Widowmaker [wid·ow-mak·er] noun – A dead branch caught precariously high in a tree which may fall on a person below.
Jesse, a.k.a. Lena’s Sweet Rum, was my golden boy until he became Bob’s golden boy and later Julie’s. Never mind that he was a bay. Bob and I had him for ten years and now Julie has owned him for eighteen. We referred to him as Jesse the Wonder Horse because he always came through, and one day I’m convinced he saved my life.
I brought Jesse home when he was two years old. My friend Julie was waiting for us with a brand new halter and an enormous bag of carrots and it’s a toss-up as to who was more excited. I started walking him in that halter every day, like a dog. We’d walk around my 13-acre pasture next to the railroad tracks and on down the road. I taught him to walk across the ditches at first and later to leap over them. If I walked, he walked. When I leapt, so did he. After we started work under saddle, I always had a choice whether to take it slow or plunge ahead.
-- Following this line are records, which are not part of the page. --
-- ==== Sys2Proof/Machine/Forward.lean ====
section
/-! DEFINITION. Layer forwarding: what a receiver is sent, the choice of layers, switching, rewriting, and the
feedback of receivers (12 R261 to R275, 09 R212). -/

namespace Sys2Proof.Machine

/-! ## Layers of a received stream (12 R266, 09 R212) -/

/-- The leg that an ID names: itself, or the target of an alias (04 R99). -/
def resolveLeg (s : State) (l : BitVec 16) : BitVec 16 := ((s.leg l).aliasOf).getD l

/-- Whether a leg's video is one AV1 scalable stream rather than simulcast streams (log 29). -/
def scalable (h : LegHalf) : Bool := h.rxVc == 3 && h.rxSsrcV1 == 0 && h.rxSsrcV2 == 0

/-- The stream index of a received video SSRC. -/
def streamOf (h : LegHalf) (ssrc : BitVec 32) : Option Nat :=
  if ssrc = 0 then none
  else if ssrc = h.rxSsrcV0 then some 0 else if ssrc = h.rxSsrcV1 then some 1 else if ssrc = h.rxSsrcV2 then some 2 else none

/-- Layer (s, t) of a leg, and its change. -/
def State.layer (s : State) (l : BitVec 16) (sp t : Nat) : Layer := tget {} (s.leg l).layers (4 * sp + t)
def State.modLayer (s : State) (l : BitVec 16) (sp t : Nat) (f : Layer → Layer) : State :=
  s.modLeg l fun x => { x with layers := tmod {} x.layers (4 * sp + t) f }

/-- The layers that (s, t) depends on, itself included: the lower temporal layers of its stream and, in a scalable
stream, of the lower spatial layers. -/
def layerDeps (sc : Bool) (sp t : Nat) : List (Nat × Nat) :=
  ((List.range (sp + 1)).filter fun a => sc || a == sp).flatMap fun a => (List.range (t + 1)).map fun b => (a, b)

/-- Entries of a window of the `n` MP before MP `mp`, and of `mp` so far. -/
def within {α : Type} (mp n : Nat) (w : List (Nat × α)) : List (Nat × α) := w.filter fun e => decide (mp ≤ e.1 + n)

/-- Notes a released video packet in its layer's window. -/
def noteLayer (l : BitVec 16) (sp t len : Nat) (s : State) : State :=
  let m := s.mpNo 0
  s.modLayer l sp t fun y => { y with window := (m, len) :: within m 500 y.window }

/-- Updates the measured rates of a leg's layers, every 10 MP. -/
def measureLayers (l : BitVec 16) (s : State) : State :=
  let m := s.mpNo 0
  forAll ((s.leg l).layers.map (·.1)) (fun k s => s.modLayer l (k / 4) (k % 4) fun y =>
    let w := within m 500 y.window
    { y with window := w, rate := (w.map (·.2)).foldl (· + ·) 0 * 8 / 500 }) s

/-- Rate of a layer with those it depends on, kb/s; whether it exists; whether it is intact. -/
def layerRate (s : State) (l : BitVec 16) (sp t : Nat) : Nat :=
  ((layerDeps (scalable (s.legLive l)) sp t).map fun e => (s.layer l e.1 e.2).rate).foldl (· + ·) 0
def layerExists (s : State) (l : BitVec 16) (sp t : Nat) : Bool := !(within (s.mpNo 0) 500 (s.layer l sp t).window).isEmpty
def layerIntact (s : State) (l : BitVec 16) (sp t : Nat) : Bool := !(s.layer l sp t).broken

/-- A candidate of an entry: spatial layer or rung, temporal layer, rate. -/
abbrev Cand := Nat × Nat × Nat

/-- The candidates of a forwarded entry, ordered by s and then by t. -/
def recvCands (s : State) (src : BitVec 16) (maxS maxT : Nat) : List Cand :=
  (List.range 3).flatMap fun a => (List.range 3).filterMap fun b =>
    if a ≤ maxS && b ≤ maxT && layerExists s src a b && layerIntact s src a b then some (a, b, layerRate s src a b) else none

/-- Temporal layers of a mode (11 Table 11.3). -/
def modeLayers (mode : Nat) : Nat := if mode = 0 then 1 else if mode = 1 then 2 else 3

/-- Rate of a rung up to a temporal layer over the last 500 MP, with the rungs below it where they are layers. -/
def rungRate (s : State) (c : BitVec 16) (k t : Nat) : Nat :=
  let x := s.enc c
  let dep := x.mode == 3 || x.mode == 4
  let bits := ((List.range (k + 1)).filter fun a => dep || a == k).map fun a =>
    ((within (s.mpNo 0) 500 ((x.rungs[a]?.getD {}).sent)).filter fun e => decide (e.2.2 ≤ t)).foldl (fun n e => n + e.2.1) 0
  bits.foldl (· + ·) 0 / 500

/-- The candidates of a bridge encode. -/
def encCands (s : State) (c : BitVec 16) (maxS maxT : Nat) : List Cand :=
  (List.range (s.enc c).rungs.length).flatMap fun a => (List.range (modeLayers (s.enc c).mode.toNat)).filterMap fun b =>
    if a ≤ maxS && b ≤ maxT then some (a, b, rungRate s c a b) else none

/-! ## What a receiver's entries are served from (12 R263, 10 R219) -/

/-- The transcode context that serves a receiver's codec from a source: the largest MAX_W × MAX_H, then the lowest
handle. -/
def transcodeCtx (s : State) (src : BitVec 16) (txVc : Nat) : Option (BitVec 16) :=
  (((s.openEncs (legDie src)).filter fun c =>
    let x := s.enc c
    x.kind == 1 && x.codec.toNat == txVc && (s.dec x.source).state == .opened && (s.dec x.source).leg == src).foldl
    (fun best c =>
      let area (c : BitVec 16) : Nat := (s.dec (s.enc c).source).maxW.toNat * (s.dec (s.enc c).source).maxH.toNat
      match best with
      | none => some c
      | some b => if area b < area c || (area b == area c && c < b) then some c else best) none)

/-- The layout whose mosaic a listener receives, and the layout whose shared encode it receives (10 R219). -/
def listens (h : LegHalf) : Bool := h.video && h.listenEn && h.txEn && h.conf != noId
def seamOf (s : State) (l : BitVec 16) : Option (BitVec 16) :=
  let h := s.legLive l
  let c := (s.confLive (s.confOf l)).seamLayout
  if listens h && h.txVc == 2 && h.seamOk && s.confOpen (s.confOf l) && c != noId then some c else none
def galleryOf (s : State) (l : BitVec 16) : Option (BitVec 16) :=
  let h := s.legLive l
  let c := (s.confLive (s.confOf l)).galLayout
  if listens h && !(h.txVc == 2 && h.seamOk) && s.confOpen (s.confOf l) && c != noId then some c else none

/-- The Gallery context of a layout for a codec. -/
def galleryCtx (s : State) (lay : BitVec 16) (codec : Nat) : Option (BitVec 16) :=
  (s.openEncs (layDie lay)).find? fun c =>
    (s.enc c).kind == 0 && (s.enc c).source == lay && (s.enc c).codec.toNat == codec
There’s nothing more unsettling than a horse that jumps out from under you rather than stepping down into a ditch and walking back up the other side. You can feel them twitching under you, tensing for the jump and there’s nothing you can do but hope you can hang on and that they will clear the ditch and land on the other side instead of down in the bottom with a broken leg.
On the other hand, it’s fun to jump anything you don’t feel like slogging through. I recall cuing Jesse to jump one yucca bush after another to alleviate the boredom of a long hot ride on the otherwise featureless Colorado plains.
By the time Jesse was five I’d put over a thousand hours on him. He was so push-button I could ride him in a halter and lead rope. After work I’d ride him ten miles just to keep him fit. I joined the Larimer County Horseman’s Association and rode up into the mountains on the weekends with twenty or thirty other people and their horses.
It wasn’t unusual for Jesse and I to trot around the bend and find a group of riders standing beside an obstacle. “Everything alright?” “Everything’s fine. We just thought we’d wait and let Jesse cross this bridge first.” And we would walk right across so the others could follow.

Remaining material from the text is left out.